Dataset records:
[Start of section]
-- ==== Sys2Proof/Safety.lean ====
section
/-! DEFINITION. What counts as a safe run, in the terms the statements use: the invariants of the machine (memory in
canonical form, the control registers consistent with ENG, every VALID bit true of what it names), and the mathematical
notions the rules of the spec are stated against (evaluation of a polynomial over GF(256), products over GF(2), maximal
runs). Nothing here is part of the machine. -/

namespace Sys2Proof.Machine

/-! ### Invariants -/

/-- ENG and the registers it governs agree (R59, R97, R186). A running command has DONE = 0, ERR_CODE = ERR_INFO = 0 and
FATAL = 0, CMD holds its word, and ENG names a stage exactly when the word is ENCODE's; the stages after CFG work with the
layout of a legal CONFIG (R104, R107, R207). Each PEN total is the sum of its
four penalties (R45). -/
def ControlOk (s : State) : Prop :=
  (∀ w st, s.eng = .running w st →
    s.status.done = false ∧ s.status.fatal = false ∧ s.errCode = ⟨0, 0⟩ ∧ s.errInfo = ⟨0, 0, 0⟩ ∧ s.cmd = w ∧
    (st.isSome = true ↔ decode w = .ok .encode) ∧
    (∀ x, st = some x → x ≠ .cfg → s.config.legal = true ∧ s.encodeLayout = romLayout s.config)) ∧
  (∀ m : Fin 8, s.pen[m].total = s.pen[m].p1 + s.pen[m].p2 + s.pen[m].p3 + s.pen[m].p4)

/-- R28: what each VALID bit says of the state, for the bits of `v`. SEQ's sequence ends with the zero remainder bits, which
stand in one more byte when there are any (R49, R155). -/
structure ValidMeans (v : Valid) (s : State) : Prop where
  cfg : v.cfg = true → cfgCheck s = none ∧ s.layout = romLayout s.config
  data : v.data = true → bitencCheck s = none ∧
    s.bytesAt dataBase s.layout.dcwTotal.toNat =
      dataCodewords s.mode s.layout.cciWidth.toNat s.layout.dcwTotal.toNat s.message
  ecc : v.ecc = true → layoutCheck false s.layout = none ∧ s.bytesAt eccBase s.layout.eccTotal = s.allEcc
  seq : v.seq = true → layoutCheck true s.layout = none ∧ s.bytesAt seqBase s.layout.seqTotal = s.interleaved ∧
    s.seqLen.toNat = s.layout.seqTotal ∧ s.seqBits.toNat = 8 * s.layout.seqTotal + s.layout.remBits.toNat ∧
    (0 < s.layout.remBits.toNat → s.byteAt (seqBase + s.layout.seqTotal) = 0)
  mask : v.mask = true → s.versionOk = true ∧ s.pen = penFile s.symbol ∧ s.best = selectMask s.pen
  fmt : v.fmt = true → s.versionOk = true ∧ s.level ≤ 3 ∧
    s.verWord = BitVec.ofNat 18 (versionWord s.version) ∧
    ∃ m : BitVec 3, s.fmtWord = BitVec.ofNat 15 (formatWord (ecInd s.level) m.toNat)
  gf : v.gf = true → s.gfRes = gfMul s.gfOp.a s.gfOp.b

/-- The VALID bits a state answers for: VALID itself, or, between two stages of ENCODE, the bits VALID would have if the
command ended now (R99, R107). -/
def State.standing (s : State) : Valid :=
  match s.eng with
  | .idle => s.valid
  | .running _ none => s.valid
  | .running _ (some st) => (s.valid.minus (clearSet .encode)).plus st.earlierSet

/-- R28: every standing VALID bit means what it says, of the state itself or, between two stages of ENCODE, of the state the
next stage sees. -/
def ValidOk (s : State) : Prop := ValidMeans s.standing s.stageView

/-! ### The ROMs -/

/-- R52: the column DCW_TOTAL, one row a version from 1 on, the levels L, M, Q, H. -/
def dcwColumn : List (List Nat) :=
  [[19, 16, 13, 9], [34, 28, 22, 16], [55, 44, 34, 26], [80, 64, 48, 36], [108, 86, 62, 46],
   [136, 108, 76, 60], [156, 124, 88, 66], [194, 154, 110, 86], [232, 182, 132, 100], [274, 216, 154, 122],
   [324, 254, 180, 140], [370, 290, 206, 158], [428, 334, 244, 180], [461, 365, 261, 197], [523, 415, 295, 223],
   [589, 453, 325, 253], [647, 507, 367, 283], [721, 563, 397, 313], [795, 627, 445, 341], [861, 669, 485, 385]] ++
  [[932, 714, 512, 406], [1006, 782, 568, 442], [1094, 860, 614, 464], [1174, 914, 664, 514], [1276, 1000, 718, 538],
   [1370, 1062, 754, 596], [1468, 1128, 808, 628], [1531, 1193, 871, 661], [1631, 1267, 911, 701], [1735, 1373, 985, 745],
   [1843, 1455, 1033, 793], [1955, 1541, 1115, 845], [2071, 1631, 1171, 901], [2191, 1725, 1231, 961], [2306, 1812, 1286, 986],
   [2434, 1914, 1354, 1054], [2566, 1992, 1426, 1096], [2702, 2102, 1502, 1142], [2812, 2216, 1582, 1222], [2956, 2334, 1666, 1276]]

/-- R52: the column ECW_BLK (E), one row a version from 1 on, the levels L, M, Q, H. -/
def ecwColumn : List (List Nat) :=
  [[7, 10, 13, 17], [10, 16, 22, 28], [15, 26, 18, 22], [20, 18, 26, 16], [26, 24, 18, 22],
   [18, 16, 24, 28], [20, 18, 18, 26], [24, 22, 22, 26], [30, 22, 20, 24], [18, 26, 24, 28],
   [20, 30, 28, 24], [24, 22, 26, 28], [26, 22, 24, 22], [30, 24, 20, 24], [22, 24, 30, 24],
   [24, 28, 24, 30], [28, 28, 28, 28], [30, 26, 28, 28], [28, 26, 26, 26], [28, 26, 30, 28]] ++
  [[28, 26, 28, 30], [28, 28, 30, 24], [30, 28, 30, 30], [30, 28, 30, 30], [26, 28, 30, 30],
   [28, 28, 28, 30], [30, 28, 30, 30], [30, 28, 30, 30], [30, 28, 30, 30], [30, 28, 30, 30],
   [30, 28, 30, 30], [30, 28, 30, 30], [30, 28, 30, 30], [30, 28, 30, 30], [30, 28, 30, 30],
   [30, 28, 30, 30], [30, 28, 30, 30], [30, 28, 30, 30], [30, 28, 30, 30], [30, 28, 30, 30]]

/-- R52: "the data-module count from the closed formula", which the spec does not print; this formula is PRESUMED
(log 9) and stands in no part of the machine. -/
def dataModules (v : Nat) : Nat :=
  let aligned := v / 7 + 2
  (16 * v + 128) * v + 64 - (if 2 ≤ v then (25 * aligned - 10) * aligned - 55 else 0) - (if 7 ≤ v then 36 else 0)

/-! ### Answers -/

/-- `s` with the response and the count of free values of `t`: all that a transaction without effect changes. -/
def State.answeredAs (s t : State) : State := { s with draws := t.draws, resp := t.resp }

/-- R67: the latest response is OKAY, with whatever rdata. -/
def State.answersOkay (t : State) : Prop := ∃ v, t.resp = some ⟨.okay, v⟩

/-! ### Access conditions -/

/-- R71: the unmapped ranges of R64. -/
def unmappedAddr (a : Nat) : Prop :=
  (0x0064 ≤ a ∧ a ≤ 0x00FF) ∨ (0x0420 ≤ a ∧ a ≤ 0x1FFF) ∨ (0x7000 ≤ a ∧ a ≤ 0x7FFF) ∨ 0xFA61 ≤ a

/-- R69-R71: the accesses answered ERROR. -/
def accessError (a n : Nat) : Prop :=
  a % n ≠ 0 ∨ ((a ≤ 0x0063 ∨ (0x0100 ≤ a ∧ a ≤ 0x01FF)) ∧ n ≠ 4) ∨ ∃ k, k < n ∧ unmappedAddr (a + k)

/-- The address, size and kind of an access. -/
def Access.addr : Access → Nat
  | .read a _ => a.toNat
  | .write a _ _ => a.toNat

/-- The number of bytes of an access. -/
def Access.size : Access → Nat
  | .read _ sz => sz.bytes
  | .write _ sz _ => sz.bytes

/-- An access that resets the machine: a write to CTRL with SRST = 1 (R203). -/
def Access.softResets : Access → Bool
  | .read _ _ => false
  | .write a sz v => a.toNat == 4 && sz.bytes == 4 && v.getLsbD 0

/-- An act that resets the machine (R201, R203, R206). -/
def HostAct.resets : HostAct → Bool
  | .access a => a.softResets
  | .wait => false
  | .powerOn => true
  | .powerOnDuring _ => true

/-- The state in which a command that failed with an error has ended (R98, R184, R185): ERR_CODE, ERR_INFO, STATUS, VALID
and ENG have changed and nothing else. `op` is the opcode reported, `kept` the VALID bits left. -/
def State.failed (s : State) (op : Byte) (code : BitVec 4) (detail : Byte) (pos : BitVec 16) (chr : Byte)
    (kept : Valid) : State :=
  { s with
    errCode := ⟨code, op⟩
    errInfo := ⟨pos, chr, detail⟩
    valid := kept
    eng := .idle
    status := { done := true, err := true, ovf := s.status.ovf || s.status.err, rej := s.status.rej,
                fatal := s.status.fatal || code == 4 } }

/-- The state in which a command that succeeded has ended, its outputs apart (R98): ENG is idle, DONE is set and VALID is
as given. -/
def State.succeeded (s : State) (valid : Valid) : State :=
  { s with valid := valid, eng := .idle, status := { s.status with done := true } }

/-! ### Polynomials -/

/-- The value at x of a polynomial over GF(256), coefficients highest degree first. -/
def polyEval (p : List Byte) (x : Byte) : Byte := p.foldl (fun acc c => gfMul acc x ^^^ c) 0

/-- R142: the value at x of (x ⊕ α^0) ⊗ … ⊗ (x ⊕ α^(E−1)). -/
def rootProduct (e : Nat) (x : Byte) : Byte := (List.range e).foldl (fun acc i => gfMul acc (x ^^^ gfPow i)) 1

/-- Multiplication by x modulo 0x11D (R131). -/
def timesX (a : Byte) : Byte := (a <<< 1) ^^^ (if a.getLsbD 7 then 0x1D else 0)

/-- The product of two polynomials over GF(2) modulo 0x11D, bit by bit of the second from its n-th downwards. -/
def polyProduct (a b : Byte) : Nat → Byte
  | 0 => 0
  | n + 1 => timesX (polyProduct a b n) ^^^ (if b.getMsbD n then a else 0)

/-- The product of a bit string of n bits and a generator, as polynomials over GF(2) (R178). -/
def bitProduct (q g : Nat) : Nat → Nat
  | 0 => 0
  | n + 1 => bitProduct q g n ^^^ (if q.testBit n then g <<< n else 0)

/-- R144: the product of a generator g of degree E and a polynomial q, as |q| + E coefficients: multiplication by x and
addition of one multiple of g for every coefficient of q. -/
def polyTimes (g q : List Byte) : List Byte :=
  q.foldl (fun acc c => addCoeffs (acc ++ [0]) (List.replicate (acc.length + 1 - g.length) 0 ++ scaleCoeffs c g))
    (List.replicate (g.length - 1) 0)

/-! ### Lines -/

/-- R160: row r of a candidate. -/
def gridRow (g : List (List Bool)) (r : Nat) : List Bool := g.getD r []

/-- R160: column c of an n × n candidate. -/
def gridColumn (g : List (List Bool)) (n c : Nat) : List Bool := (List.range n).map (fun r => (g.getD r []).getD c false)

/-- The sum of a score over the 2 n lines of an n × n candidate (R160). -/
def sumOverLines (score : List Bool → Nat) (g : List (List Bool)) (n : Nat) : Nat :=
  ((List.range n).map (fun r => score (gridRow g r))).sum + ((List.range n).map (fun c => score (gridColumn g n c))).sum

/-- R167: the L modules from i on are a maximal run of the line: inside it, of one colour, not extendable. -/
def maximalRun (line : List Bool) (i len : Nat) : Bool :=
  decide (0 < len) && decide (i + len ≤ line.length) &&
  (List.range len).all (fun k => line.getD (i + k) false == line.getD i false) &&
  (i == 0 || line.getD (i - 1) false != line.getD i false) &&
  (i + len == line.length || line.getD (i + len) false != line.getD i false)

/-- R167: the sum of L − 2 over the maximal runs of length L ≥ 5 of a line. -/
def maximalRunScore (line : List Bool) : Nat :=
  ((List.range line.length).map (fun i =>
    ((List.range (line.length + 1)).map (fun len => if maximalRun line i len && decide (5 ≤ len) then len - 2 else 0)).sum)).sum

/-- R168: whether the 2 × 2 position (r, c) of a candidate is uniform. -/
def uniformAt (g : List (List Bool)) (r c : Nat) : Bool :=
  let at' := fun i j => (g.getD i []).getD j false
  at' r c == at' r (c + 1) && at' r c == at' (r + 1) c && at' r c == at' (r + 1) (c + 1)

/-- R168: the number of uniform positions of an n × n candidate. -/
def uniformPositions (g : List (List Bool)) (n : Nat) : Nat :=
  ((List.range (n - 1)).map (fun r => ((List.range (n - 1)).filter (fun c => uniformAt g r c)).length)).sum

/-- R169: whether a core stands at position t of a line, with four light modules inside the line on one side at least. -/
def finderOccurrence (line : List Bool) (t : Nat) : Bool :=
  let dark := fun k => line.getD k false
  decide (t + 7 ≤ line.length) &&
  (dark t && !dark (t + 1) && dark (t + 2) && dark (t + 3) && dark (t + 4) && !dark (t + 5) && dark (t + 6)) &&
  ((decide (4 ≤ t) && !dark (t - 4) && !dark (t - 3) && !dark (t - 2) && !dark (t - 1)) ||
   (decide (t + 10 ≤ line.length - 1) && !dark (t + 7) && !dark (t + 8) && !dark (t + 9) && !dark (t + 10)))

/-- R169: 40 for each occurrence in a line. -/
def finderOccurrenceScore (line : List Bool) : Nat :=
  ((List.range line.length).map (fun t => if finderOccurrence line t then 40 else 0)).sum

/-- A grid of n rows of n entries. -/
def Square {α : Type} (n : Nat) (g : List (List α)) : Prop := g.length = n ∧ ∀ row ∈ g, row.length = n

end Sys2Proof.Machine
end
[End of section]
Could you restate, word for word, the lines above from the one with "kind of an access. -/" to the one with "α^0) ⊗ … ⊗ (x ⊕ α^(E−1)). -/", both included?

### Solution
/-- The address, size and kind of an access. -/
def Access.addr : Access → Nat
  | .read a _ => a.toNat
  | .write a _ _ => a.toNat

/-- The number of bytes of an access. -/
def Access.size : Access → Nat
  | .read _ sz => sz.bytes
  | .write _ sz _ => sz.bytes

/-- An access that resets the machine: a write to CTRL with SRST = 1 (R203). -/
def Access.softResets : Access → Bool
  | .read _ _ => false
  | .write a sz v => a.toNat == 4 && sz.bytes == 4 && v.getLsbD 0

/-- An act that resets the machine (R201, R203, R206). -/
def HostAct.resets : HostAct → Bool
  | .access a => a.softResets
  | .wait => false
  | .powerOn => true
  | .powerOnDuring _ => true

/-- The state in which a command that failed with an error has ended (R98, R184, R185): ERR_CODE, ERR_INFO, STATUS, VALID
and ENG have changed and nothing else. `op` is the opcode reported, `kept` the VALID bits left. -/
def State.failed (s : State) (op : Byte) (code : BitVec 4) (detail : Byte) (pos : BitVec 16) (chr : Byte)
    (kept : Valid) : State :=
  { s with
    errCode := ⟨code, op⟩
    errInfo := ⟨pos, chr, detail⟩
    valid := kept
    eng := .idle
    status := { done := true, err := true, ovf := s.status.ovf || s.status.err, rej := s.status.rej,
                fatal := s.status.fatal || code == 4 } }

/-- The state in which a command that succeeded has ended, its outputs apart (R98): ENG is idle, DONE is set and VALID is
as given. -/
def State.succeeded (s : State) (valid : Valid) : State :=
  { s with valid := valid, eng := .idle, status := { s.status with done := true } }

/-! ### Polynomials -/

/-- The value at x of a polynomial over GF(256), coefficients highest degree first. -/
def polyEval (p : List Byte) (x : Byte) : Byte := p.foldl (fun acc c => gfMul acc x ^^^ c) 0

/-- R142: the value at x of (x ⊕ α^0) ⊗ … ⊗ (x ⊕ α^(E−1)). -/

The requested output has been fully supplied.